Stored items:

⁂

/-- Ports (R59, R60): PTP_EN on at most 4; in PROTECTING or DEGRADED MODE, ROLE and PRP stay as they are. -/
def portFaults (s : State) (p : Package) : List FieldFault :=
  eachRec p secPort (portFault (some p)) ++
    ((ptpPorts (some p)).drop 4).map (fun n => (secPort, n, 0)) ++
    (if protecting s then
      ((List.range 32).filter (fun n => !portFixedEq (portWords s.cfg.package n) (portWords (some p) n))).map
        (fun n => (secPort, n, 0))
    else [])

/-- L_pipe that a stream needs (R20), 20 µs more where Dovetail publishes a slot it feeds (R137). -/
def streamLpipe (p : Option Package) (ws : List Word) : Nat :=
  let sent := (dpEntries p).any (fun e => (svMapped ws).any (fun m => m.2.1 == dpSlot e.2))
  let more : Int := (svDmax ws : Nat) * 1000 + svOffsetNs ws + 200000
  if sent then max (svMinLpipe ws) (-((-more) / 1000)).toNat else svMinLpipe ws

/-- Slots that SV entries map, with the entry and the map word, then those that Dovetail subscriptions name. -/
def slotsOf (sv ds : List (Nat × List Word)) : List (Nat × FieldFault) :=
  sv.flatMap (fun e => (svMapped e.2).map (fun m => (m.2.1, (secSv, e.1, 23 + m.1)))) ++
    ds.map (fun e => (dsLocal e.2, (secDvtSub, e.1, 1)))

/-- Those of the entries in use. -/
def mappedSlots (p : Option Package) : List (Nat × FieldFault) := slotsOf (svEntries p) (dsEntries p)

/-- Those of every entry, in use or not: R65 limits only the rule on equal keys to enabled entries (log 39). -/
def claimedSlots (p : Option Package) : List (Nat × FieldFault) :=
  slotsOf ((indicesOf p secSv).map (fun i => (i, recOr p secSv i [])))
    ((indicesOf p secDvtSub).map (fun i => (i, recOr p secDvtSub i [])))

/-- Slots mapped twice (R65, R137): the later place is at fault. -/
def sharedSlots (l : List (Nat × FieldFault)) : List FieldFault :=
  (l.zipIdx).filterMap (fun x => if (l.take x.2).any (fun y => y.1 == x.1.1) then some x.1.2 else none)

/-- Entries whose matching key an earlier entry has (R65, R349). -/
def repeatedKeys (type : Nat) (same : List Word → List Word → Bool) (l : List (Nat × List Word)) : List FieldFault :=
  (l.zipIdx).filterMap (fun x => if (l.take x.2).any (fun y => same y.2 x.1.2) then some (type, x.1.1, 0) else none)

/-- Sampled-value and Dovetail entries (R20, R65, R137, R351). -/
def streamFaults (s : State) (p : Package) : List FieldFault :=
  let q := some p
  eachRec p secSv (fun _ ws => svFault ws) ++ sharedSlots (claimedSlots q) ++ repeatedKeys secSv (svSameKey q) (svEntries q) ++
    ((svEntries q).filter (fun e => decide (lpipeUnder s q < streamLpipe q e.2))).map (fun e => (secSv, e.1, 5)) ++
    eachRec p secDvtSub (fun _ ws => firstBad [(1, decide (64 ≤ dsLocal ws))])

/-- Occupancy of port n's timed-launch queue at worst (R108): one entry for each GOOSE control block sent there, two for each
line-differential path. -/
def queueLoad (p : Option Package) (n : Nat) : Nat :=
  ((gpEntries p).filter (fun e => samePort p (gpPort e.2) n)).length +
    2 * ((ldEntries p).flatMap (fun e => [0, 1].filter (fun i => ldUse e.2 i && ldPort e.2 i == n))).length

/-- GOOSE entries (R108, R203, R349, R350); q: the program the package will run with. -/
def gooseFaults (p : Package) (q : Option Program) : List FieldFault :=
  let o := some p
  eachRec p secGooseSub (fun _ ws => gsFault ws) ++ repeatedKeys secGooseSub (gsSameKey o) (gsEntries o) ++
    eachRec p secGoosePub (fun _ ws => gpFault ws) ++
    ((membersDeclared p q).map (fun x => (secGooseSub, x.1, x.2))).toList ++
    ((gpEntries o).filter (fun e => decide (256 < queueLoad o (gpPort e.2)))).map (fun e => (secGoosePub, e.1, 0)) ++
    ((ldEntries o).flatMap (fun e => [0, 1].filterMap (fun i =>
      if ldUse e.2 i && decide (256 < queueLoad o (ldPort e.2 i)) then some (secLdf, e.1, 5 + 3 * i) else none)))

/-- The first word of a bay at fault (R114, R138, R139): the slots of a bay in use are enabled local channels or fast ones. -/
def bayFault (p : Option Package) (ws : List Word) : Option Nat :=
  let slotOk (ph : Nat) : Bool :=
    let k := baySlot ws ph
    !bayUse ws || ((decide (64 ≤ k) || chEnabled (channelWords p k)) && !slotSlow p k)
  firstBad [(0, slotOk 0 && slotOk 1), (1, slotOk 2), (2, F32.lt 0#32 (bayMatch ws))]

/-- A CHAR of 8 to 15 in some group of an inverse-time instance names user table n (R144). -/
def curveNamed (p : Option Package) (n : Nat) : Bool :=
  (indicesOf p secInstance).any (fun i =>
    let ws := instWords p i
    within (inType ws) 1 3 && (List.range 8).any (fun g => inSet ws g 2 == BitVec.ofNat 32 (8 + n)))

⁂

**TASK DESCRIPTION**: Print the entire set of records again, exactly.

**EXERCISE RESULT**:
/-- Ports (R59, R60): PTP_EN on at most 4; in PROTECTING or DEGRADED MODE, ROLE and PRP stay as they are. -/
def portFaults (s : State) (p : Package) : List FieldFault :=
  eachRec p secPort (portFault (some p)) ++
    ((ptpPorts (some p)).drop 4).map (fun n => (secPort, n, 0)) ++
    (if protecting s then
      ((List.range 32).filter (fun n => !portFixedEq (portWords s.cfg.package n) (portWords (some p) n))).map
        (fun n => (secPort, n, 0))
    else [])

/-- L_pipe that a stream needs (R20), 20 µs more where Dovetail publishes a slot it feeds (R137). -/
def streamLpipe (p : Option Package) (ws : List Word) : Nat :=
  let sent := (dpEntries p).any (fun e => (svMapped ws).any (fun m => m.2.1 == dpSlot e.2))
  let more : Int := (svDmax ws : Nat) * 1000 + svOffsetNs ws + 200000
  if sent then max (svMinLpipe ws) (-((-more) / 1000)).toNat else svMinLpipe ws

/-- Slots that SV entries map, with the entry and the map word, then those that Dovetail subscriptions name. -/
def slotsOf (sv ds : List (Nat × List Word)) : List (Nat × FieldFault) :=
  sv.flatMap (fun e => (svMapped e.2).map (fun m => (m.2.1, (secSv, e.1, 23 + m.1)))) ++
    ds.map (fun e => (dsLocal e.2, (secDvtSub, e.1, 1)))

/-- Those of the entries in use. -/
def mappedSlots (p : Option Package) : List (Nat × FieldFault) := slotsOf (svEntries p) (dsEntries p)

/-- Those of every entry, in use or not: R65 limits only the rule on equal keys to enabled entries (log 39). -/
def claimedSlots (p : Option Package) : List (Nat × FieldFault) :=
  slotsOf ((indicesOf p secSv).map (fun i => (i, recOr p secSv i [])))
    ((indicesOf p secDvtSub).map (fun i => (i, recOr p secDvtSub i [])))

/-- Slots mapped twice (R65, R137): the later place is at fault. -/
def sharedSlots (l : List (Nat × FieldFault)) : List FieldFault :=
  (l.zipIdx).filterMap (fun x => if (l.take x.2).any (fun y => y.1 == x.1.1) then some x.1.2 else none)

/-- Entries whose matching key an earlier entry has (R65, R349). -/
def repeatedKeys (type : Nat) (same : List Word → List Word → Bool) (l : List (Nat × List Word)) : List FieldFault :=
  (l.zipIdx).filterMap (fun x => if (l.take x.2).any (fun y => same y.2 x.1.2) then some (type, x.1.1, 0) else none)

/-- Sampled-value and Dovetail entries (R20, R65, R137, R351). -/
def streamFaults (s : State) (p : Package) : List FieldFault :=
  let q := some p
  eachRec p secSv (fun _ ws => svFault ws) ++ sharedSlots (claimedSlots q) ++ repeatedKeys secSv (svSameKey q) (svEntries q) ++
    ((svEntries q).filter (fun e => decide (lpipeUnder s q < streamLpipe q e.2))).map (fun e => (secSv, e.1, 5)) ++
    eachRec p secDvtSub (fun _ ws => firstBad [(1, decide (64 ≤ dsLocal ws))])

/-- Occupancy of port n's timed-launch queue at worst (R108): one entry for each GOOSE control block sent there, two for each
line-differential path. -/
def queueLoad (p : Option Package) (n : Nat) : Nat :=
  ((gpEntries p).filter (fun e => samePort p (gpPort e.2) n)).length +
    2 * ((ldEntries p).flatMap (fun e => [0, 1].filter (fun i => ldUse e.2 i && ldPort e.2 i == n))).length

/-- GOOSE entries (R108, R203, R349, R350); q: the program the package will run with. -/
def gooseFaults (p : Package) (q : Option Program) : List FieldFault :=
  let o := some p
  eachRec p secGooseSub (fun _ ws => gsFault ws) ++ repeatedKeys secGooseSub (gsSameKey o) (gsEntries o) ++
    eachRec p secGoosePub (fun _ ws => gpFault ws) ++
    ((membersDeclared p q).map (fun x => (secGooseSub, x.1, x.2))).toList ++
    ((gpEntries o).filter (fun e => decide (256 < queueLoad o (gpPort e.2)))).map (fun e => (secGoosePub, e.1, 0)) ++
    ((ldEntries o).flatMap (fun e => [0, 1].filterMap (fun i =>
      if ldUse e.2 i && decide (256 < queueLoad o (ldPort e.2 i)) then some (secLdf, e.1, 5 + 3 * i) else none)))

/-- The first word of a bay at fault (R114, R138, R139): the slots of a bay in use are enabled local channels or fast ones. -/
def bayFault (p : Option Package) (ws : List Word) : Option Nat :=
  let slotOk (ph : Nat) : Bool :=
    let k := baySlot ws ph
    !bayUse ws || ((decide (64 ≤ k) || chEnabled (channelWords p k)) && !slotSlow p k)
  firstBad [(0, slotOk 0 && slotOk 1), (1, slotOk 2), (2, F32.lt 0#32 (bayMatch ws))]

/-- A CHAR of 8 to 15 in some group of an inverse-time instance names user table n (R144). -/
def curveNamed (p : Option Package) (n : Nat) : Bool :=
  (indicesOf p secInstance).any (fun i =>
    let ws := instWords p i
    within (inType ws) 1 3 && (List.range 8).any (fun g => inSet ws g 2 == BitVec.ofNat 32 (8 + n)))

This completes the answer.